I think the first chance we’re going to get to do that is in 2021… I think we have the opportunity to sit down and really rethink at the most basic level what Rome, Georgia wants to be when it grows up. We’ve been so used to living off of manufacturing, and our existing manufacturers are excellent and they’re fantastic community partners, but we can’t rely on that going into the future. 

It’s really a fundamental rethinking of what we want to be and how do we get there. There’s a lot of different opinions about that, and I’m really looking forward to having that discussion and implementing those ideas so that we can really get Rome to reach its full potential.
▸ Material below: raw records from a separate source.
/-- One pseudo-channel's controller (R326 to R330). -/
structure Pc where
  banks : List Bank := []       -- banks touched so far, by ascending rotation index; every other is idle and empty
  held : List BReq := []        -- requests handed over and not yet admitted to a bank queue, oldest first
  admitAt : Nat := 0            -- the first MCLK at which a request may be admitted (R326: one per MCLK)
  dirW : Bool := false          -- DIR: the last column command was a write
  dirCnt : Nat := 0
  ptr : Nat := 47               -- PTR of R328
  rr : Nat := 14                -- port admitted last (R326)
  done : List BReq := []        -- column command issued, completion not yet returned
  parity : List Nat := []       -- times (µs) of the last command/address parity errors, newest first (R348)
  refBank : Nat := 0            -- the bank whose refresh falls due next (R306)
  refAt : Option Nat := none    -- MCLK of the last per-bank refresh
  deriving DecidableEq, Repr

/-- BOB (chapter 07). -/
structure Bob where
  winNext : Nat := 0                 -- next free ring offset (R313)
  win : List WinRow := []            -- reserved patch rows, oldest first
  patchUsed : Nat := 0               -- 4 KiB units in use (R317)
  spoolUsed : Nat := 0               -- bytes of spool granted and not freed (R319, R320)
  migBusy : Bool := false
  migPtr : Nat := 0
  migSrc : Nat := 0                  -- logical pseudo-channel
  migDst : Nat := 0                  -- physical pseudo-channel
  low : Bool := false                -- the condition of R336 holds
  wasHigh : Bool := false            -- LA_US stands at or above HIGH
  waitq : List MEnt := []            -- mending entries that wait for a place (R63), oldest first
  lost : List Nat := []              -- physical pseudo-channels that are LOST (R348)
  wiped : List (Nat × Nat × List Nat) := []  -- logical pseudo-channels copied from a lost one: every sector from a chunk on is poisoned but those listed, written since
  reqNo : Nat := 0
  migHeld : List BReq := []          -- requests for the chunk being copied (R342), oldest first
  pcs : List (Nat × Pc) := []        -- controllers by physical pseudo-channel; an unlisted one is idle
  deriving DecidableEq, Repr

/-! ### Glaur link, tag and check-value units (chapter 08) -/

/-- A frame history entry (R377 ff., "Translation into mending entries"). -/
structure Hist where
  lseq : Nat
  index : W32
  shot : Nat
  n : Nat                    -- N of the stripe
  slotB : Bool
  mending : Bool
  gen : Nat
  serial : Nat
  tseq : Nat                 -- ticket number
  commit : Nat               -- 0 none yet, 1 FIRE, 2 BLANK
  noEntry : Bool             -- a refused or REJECTED stripe (R757)
  ue : Bool := false         -- the entry fails SECDED
  map : List Nat := []       -- the lane map in force for the frame (R574)
  deriving DecidableEq, Repr

/-- A transmit or return lane's training state, beside its registers. -/
structure Lane where
  live : Bool := false       -- in the map (R366, R367)
  lock : Bool := false
  fec : Bool := false
  good : Bool := false       -- its last training found it within the limits of R369 (R372)
  alone : Bool := false      -- being retrained alone (R388, R752)
  pendLive : Bool := false   -- joins the map at the next frame (R372)
  pkts : Nat := 0            -- packets of the last frame sent on it (LANE_STAT.PKTS, R403)
  unc : Nat := 0             -- uncorrectable codewords of the last LANE_STATUS (R369)
  deriving DecidableEq, Repr

/-- An outstanding RESEND (R377): first and last RSEQ, and whether it has been repeated. -/
structure Resend where
  first : Nat
  last : Nat
  again : Bool
  deriving DecidableEq, Repr

/-- A frame held between gather and its begin: the nonzero codes by wire position 1,024·K + j (R283). -/
structure Frm where
  shot : Nat
  codes : List (Nat × Nat)
  deriving DecidableEq, Repr

/-- GLR (R351 to R389). -/
structure Glr where
  st : Nat := 0                      -- GLR_LINK.STATE
  lclk : Bool := false               -- LCLK and lane PLLs locked, return receivers on (R388 step 2)
  unackOld : Bool := false
  lanes : List Lane := List.replicate 52 {}
  lseq : Option Nat := none          -- LSEQ of the last frame begun; none from LINK_UP to frame 0
  ack : Nat := 0
  unFirst : Nat := 1
  unLast : Nat := 0
  map : List Nat := []               -- live lanes of the last frame begun, ascending (R366, R367)
  mapPrev : List Nat := []           -- and of the frame before it (R362, R371)
  hist : List (Nat × Hist) := []     -- by LSEQ mod 4,096
  frames : List Frm := []            -- gathered frames not yet begun, oldest first
  rxNext : Nat := 0                  -- next RSEQ expected (R377)
  rxMiss : List Nat := []            -- RSEQs skipped and not yet received
  rxLost : List Nat := []            -- RSEQs given up (R377)
  resends : List Resend := []        -- RESENDs outstanding, oldest first
  buf : List Instr := []             -- messages received and not yet translated, oldest first, at most 256 (R63, R292)
  ackWant : Option (Nat × Nat) := none  -- the last STATUS not yet taken: ACK_LSEQ and NEXT_RSEQ (R378)
  parts : List (Nat × Nat) := []        -- DBM parts received: p and the 8,192 bits of the part, bit 0 first (R383)
  dbmAsked : Bool := false           -- a DBM_REQ is outstanding (R388)
  aligned : Bool := false            -- the error window of step 8 is complete (R388)
  half : Bool := false               -- half of GLR_TRAIN.TIMEOUT has passed (R752)
  plate : Nat := 0                   -- PLATE_ID
  rateLimited : Bool := false
  leaving : List Nat := []           -- lanes out of the map under QUIESCE that still send packets of their last frame (R370)
  ended : List Ended := []           -- stripes ended and not sealed (R564)
  fails : List (Nat × Nat) := []     -- transmit lanes and frames (LSEQ) whose packets ROW_FAIL reports named (R574), newest first
  deriving DecidableEq, Repr

/-- An outstanding tag exchange (R392 to R396). -/
structure TagX where
  adv : Bool
  nonce : Nat
  repeats : Nat
  deriving DecidableEq, Repr

/-- TAG (R391 to R397). -/
structure Tag where
  auth : Bool := false
  count : Nat := 0
  resid : Nat := 0
  x : Option TagX := none
  chalWait : Bool := false           -- a challenge waits behind the outstanding exchange (R751)
  deriving DecidableEq, Repr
Closing Thoughts: I’m having a good time. I’m enjoying what I’m doing; it’s challenging, a lot of it’s thought-provoking and there’s a pretty steep learning curve. I, as well as pretty much anyone else who works in government, am frustrated at the pace and the speed that things go sometimes, but overall, I will say that I am impressed at how efficiently our local government is run. 

Our city employees are second to none; I’ve really been impressed with the quality of people that are in this city and the ideas that they have. It just makes me more proud of the city I live in, and it reinforces my theory that Rome has so much potential that we haven’t tapped yet. If we can work to tap it correctly, we could be one of the top cities in the nation, I have no doubt.